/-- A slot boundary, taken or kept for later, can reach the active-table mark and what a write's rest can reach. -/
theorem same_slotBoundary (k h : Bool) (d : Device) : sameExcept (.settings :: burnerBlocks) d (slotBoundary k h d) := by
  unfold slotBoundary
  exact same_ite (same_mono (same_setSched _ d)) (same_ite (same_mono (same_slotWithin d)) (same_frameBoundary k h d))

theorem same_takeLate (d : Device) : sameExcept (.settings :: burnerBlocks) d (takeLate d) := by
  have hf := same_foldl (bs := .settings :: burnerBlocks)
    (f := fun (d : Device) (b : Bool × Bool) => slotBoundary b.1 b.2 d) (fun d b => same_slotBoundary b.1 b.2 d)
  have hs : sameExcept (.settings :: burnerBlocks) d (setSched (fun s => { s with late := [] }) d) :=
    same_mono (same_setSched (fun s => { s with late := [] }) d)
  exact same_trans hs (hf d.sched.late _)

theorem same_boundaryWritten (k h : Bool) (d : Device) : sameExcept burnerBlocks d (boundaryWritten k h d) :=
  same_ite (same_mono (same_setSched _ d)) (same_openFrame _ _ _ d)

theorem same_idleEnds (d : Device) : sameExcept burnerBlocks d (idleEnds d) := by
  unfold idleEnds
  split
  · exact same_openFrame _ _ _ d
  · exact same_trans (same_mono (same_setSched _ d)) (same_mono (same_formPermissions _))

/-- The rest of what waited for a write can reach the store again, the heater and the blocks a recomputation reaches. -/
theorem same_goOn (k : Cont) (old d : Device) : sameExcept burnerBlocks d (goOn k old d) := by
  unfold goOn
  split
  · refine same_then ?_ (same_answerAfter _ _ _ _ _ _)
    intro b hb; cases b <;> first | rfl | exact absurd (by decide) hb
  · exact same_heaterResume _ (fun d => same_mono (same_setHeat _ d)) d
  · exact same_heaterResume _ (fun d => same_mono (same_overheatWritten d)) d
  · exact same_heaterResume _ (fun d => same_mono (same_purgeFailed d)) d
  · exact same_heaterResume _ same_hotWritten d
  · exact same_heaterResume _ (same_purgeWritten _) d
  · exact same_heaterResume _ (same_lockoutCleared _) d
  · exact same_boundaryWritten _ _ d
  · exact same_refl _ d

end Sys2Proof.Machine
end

- PROMPT -
Copy exactly the lines running from the one that holds "unfold slotBoundary" to the last line of the listing above. Include both of those lines.

- RESULT OF THE EXERCISE -
  unfold slotBoundary
  exact same_ite (same_mono (same_setSched _ d)) (same_ite (same_mono (same_slotWithin d)) (same_frameBoundary k h d))

theorem same_takeLate (d : Device) : sameExcept (.settings :: burnerBlocks) d (takeLate d) := by
  have hf := same_foldl (bs := .settings :: burnerBlocks)
    (f := fun (d : Device) (b : Bool × Bool) => slotBoundary b.1 b.2 d) (fun d b => same_slotBoundary b.1 b.2 d)
  have hs : sameExcept (.settings :: burnerBlocks) d (setSched (fun s => { s with late := [] }) d) :=
    same_mono (same_setSched (fun s => { s with late := [] }) d)
  exact same_trans hs (hf d.sched.late _)

theorem same_boundaryWritten (k h : Bool) (d : Device) : sameExcept burnerBlocks d (boundaryWritten k h d) :=
  same_ite (same_mono (same_setSched _ d)) (same_openFrame _ _ _ d)

theorem same_idleEnds (d : Device) : sameExcept burnerBlocks d (idleEnds d) := by
  unfold idleEnds
  split
  · exact same_openFrame _ _ _ d
  · exact same_trans (same_mono (same_setSched _ d)) (same_mono (same_formPermissions _))

/-- The rest of what waited for a write can reach the store again, the heater and the blocks a recomputation reaches. -/
theorem same_goOn (k : Cont) (old d : Device) : sameExcept burnerBlocks d (goOn k old d) := by
  unfold goOn
  split
  · refine same_then ?_ (same_answerAfter _ _ _ _ _ _)
    intro b hb; cases b <;> first | rfl | exact absurd (by decide) hb
  · exact same_heaterResume _ (fun d => same_mono (same_setHeat _ d)) d
  · exact same_heaterResume _ (fun d => same_mono (same_overheatWritten d)) d
  · exact same_heaterResume _ (fun d => same_mono (same_purgeFailed d)) d
  · exact same_heaterResume _ same_hotWritten d
  · exact same_heaterResume _ (same_purgeWritten _) d
  · exact same_heaterResume _ (same_lockoutCleared _) d
  · exact same_boundaryWritten _ _ d
  · exact same_refl _ d

end Sys2Proof.Machine
end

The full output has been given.